3. The method according to claim 2, wherein when the number of available disks formed at any node is higher than the number of data stripe slices in the current state, the number of data stripe slices is gradually decreased according to the number of copies of the current state, and the number of available disks of a node where the number of available disks is higher than the number of data stripe slices in the current state is set as the number of available disks in the node for the next loop iteration to calculate the number of available disks in the node, so as to re-determine the number of data stripe slices determined by the next loop iteration.

4. The method of claim 3, wherein the data stripe slice number is rounded down when the data stripe slice number is gradually decreased according to the copy number of the current state.

5. The method for determining the number of available data stripes to be sliced according to claim 1, wherein the number of available disks included in the nodes included in the distributed storage system is non-uniformly distributed, and the nodes are composed of mechanical hard disks, solid state hard disks, or physical machines including mechanical hard disks and/or solid state hard disks.
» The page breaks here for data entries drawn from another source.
-- ==== Sys2Proof/Machine/Core.lean ====
section
/-! DEFINITION. The machine as the host takes it. -/

def Sys2Proof.core : Host.Core :=
  { State := Sys2Proof.Machine.State, Fault := Sys2Proof.Machine.Fault, Refusal := Sys2Proof.Machine.Refusal,
    step := Sys2Proof.Machine.step, reset := Sys2Proof.Machine.State.reset }
end

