/-- UNKNOWN_REQUEST: a request of a code the catalogue does not hold, or of a wrong length, is answered and counted (R157,
R161, R170). A TABLE_WRITE with another number of field words than its kind and index set is answered LENGTH and counted, by
either row; one of no kind is refused BUSY, CLOSED or RANGE, and not counted (R157, R158, R161). -/
def Obligations.UnknownRequestsAreCounted : Prop :=
  (∀ (s : State) (q : ReqHead) (index : Word) (fields : List Word) (i : Instr), s.isOwn q.origin = false →
    (i = .tableWriteSegment q index fields ∧ fields.length ≠ 7
      ∨ i = .tableWriteProfile q index fields ∧ fields.length ≠ 10
      ∨ i = .tableWriteCooling q index fields ∧ fields.length ≠ 5
      ∨ i = .tableWritePlant q index fields ∧ (index = 0 ∧ fields.length ≠ 10 ∨ index = 1 ∧ fields.length ≠ 5)
      ∨ i = .tableWriteLimits q index fields ∧ (index = 0 ∧ fields.length ≠ 5 ∨ index = 1 ∧ fields.length ≠ 12)) →
    exec i s = .next ({ s with
      counters := { s.counters with badRequest := min (s.counters.badRequest + 1) 65535 } }.reply 25 q .length []))
  ∧ ∀ (s : State) (f : Frame), s.frameUse f = .request →
    let counted := { s with counters := { s.counters with badRequest := min (s.counters.badRequest + 1) 65535 } }
    let go := exec (.unknownRequest f) s
    (f.payload = [] → go = .next (counted.reply 0 ⟨f.origin, 0⟩ .length []))
    ∧ (∀ code, f.payload = [code] → go = .next (counted.reply code ⟨f.origin, 0⟩ .length []))
    ∧ (∀ code tag ps, f.payload = code :: tag :: ps → code.toNat = 0 ∨ 32 < code.toNat →
        go = .next (counted.reply code ⟨f.origin, tag⟩ .unknown []))
    ∧ (∀ code tag ps, f.payload = code :: tag :: ps →
        (code.toNat ∈ [1, 2, 4, 5, 6, 7, 16, 18, 19, 20, 21, 30, 31, 32] ∧ ps.length ≠ 1
          ∨ code.toNat ∈ [10, 11, 12, 14, 15, 17, 22, 23, 24, 27, 29] ∧ ps.length ≠ 0
          ∨ code.toNat ∈ [9, 13, 26] ∧ ps.length ≠ 2 ∨ code.toNat ∈ [3, 28] ∧ ps.length ≠ 3
          ∨ code.toNat = 8 ∧ ps.length ≠ 9 ∨ code.toNat = 25 ∧ ps.length < 2) →
        go = .next (counted.reply code ⟨f.origin, tag⟩ .length []))
    ∧ (∀ tag kind index fields, f.payload = 25 :: tag :: kind :: index :: fields →
        let q : ReqHead := ⟨f.origin, tag⟩
        (kind = 0 ∧ fields.length ≠ 7 ∨ kind = 1 ∧ fields.length ≠ 10 ∨ kind = 2 ∧ fields.length ≠ 5
          ∨ kind = 3 ∧ (index = 0 ∧ fields.length ≠ 10 ∨ index = 1 ∧ fields.length ≠ 5)
          ∨ kind = 4 ∧ (index = 0 ∧ fields.length ≠ 5 ∨ index = 1 ∧ fields.length ≠ 12) →
          go = .next (counted.reply 25 q .length []))
        ∧ (4 < kind.toNat → s.loading = true → go = .next (s.reply 25 q .busy []))
        ∧ (4 < kind.toNat → s.loading = false →
          (s.latchOpen = false → go = .next (s.reply 25 q .closed []))
          ∧ (s.latchOpen = true → s.op ≠ .idle → go = .next (s.reply 25 q .busy []))
          ∧ (s.latchOpen = true → s.op = .idle → go = .next (s.reply 25 q .range []))))

/-- BAD_CHECK_FRAME, OWN_FRAME_RETURN, PASS_THROUGH_FRAME and MALFORMED_FRAME (R148, R150). DOWN is the model's log of what was
sent (log entry 14). That words of another number than their length word gives count as BAD_CHECK is its reading (log entry 23),
and that MALFORMED is counted during the start-up load its deduction (log entry 24). -/
def Obligations.FramesThatAreNotUsed : Prop :=
  (∀ (s : State) (ws : List Word), Frame.ofWire ws = none →
    exec (.badCheckFrame ws) s = .next { s with
      down := s.down ++ [ws], counters := { s.counters with badCheck := min (s.counters.badCheck + 1) 65535 } })
  ∧ ∀ (s : State) (f : Frame), f.payload.length ≤ 16 →
    (s.isOwn f.origin = true → exec (.ownFrameReturn f) s = .next s)
    ∧ (s.isOwn f.origin = false →
        (f.kind ≠ 1 ∧ f.kind ≠ 2 ∧ f.kind ≠ 3 ∨ f.kind = 3 ∧ f.low ≠ s.config.node
          ∨ f.kind = 2 ∧ s.config.slotUse f.low = none) →
        exec (.passThroughFrame f) s = .next { s with down := s.down ++ [f.wire] })
    ∧ (∀ u, s.isOwn f.origin = false → f.kind = 2 → s.config.slotUse f.low = some u → f.payload.length ≠ u.length →
        exec (.malformedFrame f) s = .next { s with
          down := s.down ++ [f.wire], counters := { s.counters with malformed := min (s.counters.malformed + 1) 65535 } })

/-- A frame of at most 16 payload words is read back from its words on the line, and from nothing else (R147). That words of
another number than the length gives are no frame is the model's reading (log entry 23). -/
def Obligations.FramesReadBackFromTheLine : Prop :=
  (∀ f : Frame, f.payload.length ≤ 16 → Frame.ofWire f.wire = some f)
  ∧ ∀ (ws : List Word) (f : Frame), Frame.ofWire ws = some f → f.payload.length ≤ 16 ∧ f.wire = ws

/-- Every request of the catalogue is read back from its payload, and a payload that is read as a request is that request's
(R157, R161). The time and the KEY level are what the payload does not carry (log entries 7 and 13). -/
def Obligations.RequestsReadBackFromTheirPayload : Prop :=
  (∀ (i : Instr) (q : ReqHead) (ws : List Word) (t : Nat) (key : KeyPos), i.wf = true → i.head = some q →
    i.requestPayload = some ws → (∀ p t', i = .setBeatPeriod q p t' → t' = t) →
    (∀ r c l key', i = .protectSet q r c l key' → key' = key) → decodeRequest q.origin t key ws = .command i)
  ∧ ∀ (i : Instr) (o : Byte) (ws : List Word) (t : Nat) (key : KeyPos), decodeRequest o t key ws = .command i →
    i.requestPayload = some ws ∧ ∃ tag, i.head = some ⟨o, tag⟩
6. The method for determining the number of available data slices according to claim 1, further comprising: and determining the maximum data stripe fragmentation number which can be formed in each node and the distribution position of the data stripe fragmentation in each node of the distributed storage system according to the available data stripe fragmentation number.

7. The method for determining the fragmentation number of an available data strip according to claim 1, further comprising: and generating a stripe data fragmentation strategy containing the available data fragmentation number, and segmenting the data storage object stored in the distributed storage system based on the stripe data fragmentation strategy to form a plurality of data fragments.

8. The available data slice fraction determining method according to any one of claims 1 to 7, further comprising, after taking the data slice fraction determined by the last loop iteration calculation as the available data slice fraction: and randomly generating a node sequence by taking the available storage space contained in each node in the distributed storage system as a weight, and determining the node for next iterative computation according to the node sequence.

9. The method of determining the number of available data slices of claim 8, further comprising, after randomly generating the sequence of nodes:

10. The method of claim 9, wherein the determining whether the current node has a next available disk allocated to the current state data slice stripe copy comprises the following logic:

and if the current node does not have the copy of the data fragment strip allocated to the current state by the next available disk, re-executing the judgment of judging whether the next available node exists.

11. The method of claim 10, wherein determining whether current copies of all data slices of a current data slice are assigned comprises logic to:

if the current copies of all the data fragments of the current data strip are distributed, judging whether the number of the data strip fragments in the current state is not less than the number of available disks formed on any node in the distributed storage system;

12. The method of claim 11, wherein the determining whether the number of data stripe shards in the current state is not lower than the number of available disks formed on any node in the distributed storage system comprises:

13. A system for determining a fraction of available data stripes deployed in a distributed storage system, comprising: the storage management module and the data fragment management module;

the data slice management module performs the steps of the available data slice fragmentation number determination method according to any one of claims 1 to 12, and returns a data fragmentation policy containing information for determining the available data slice fragmentation number to the storage management module.

14. The system of claim 13, further comprising: the metadata server is connected with the storage management module; and the metadata server deploys a metadata storage service, and the metadata storage service stores the data slicing strategy.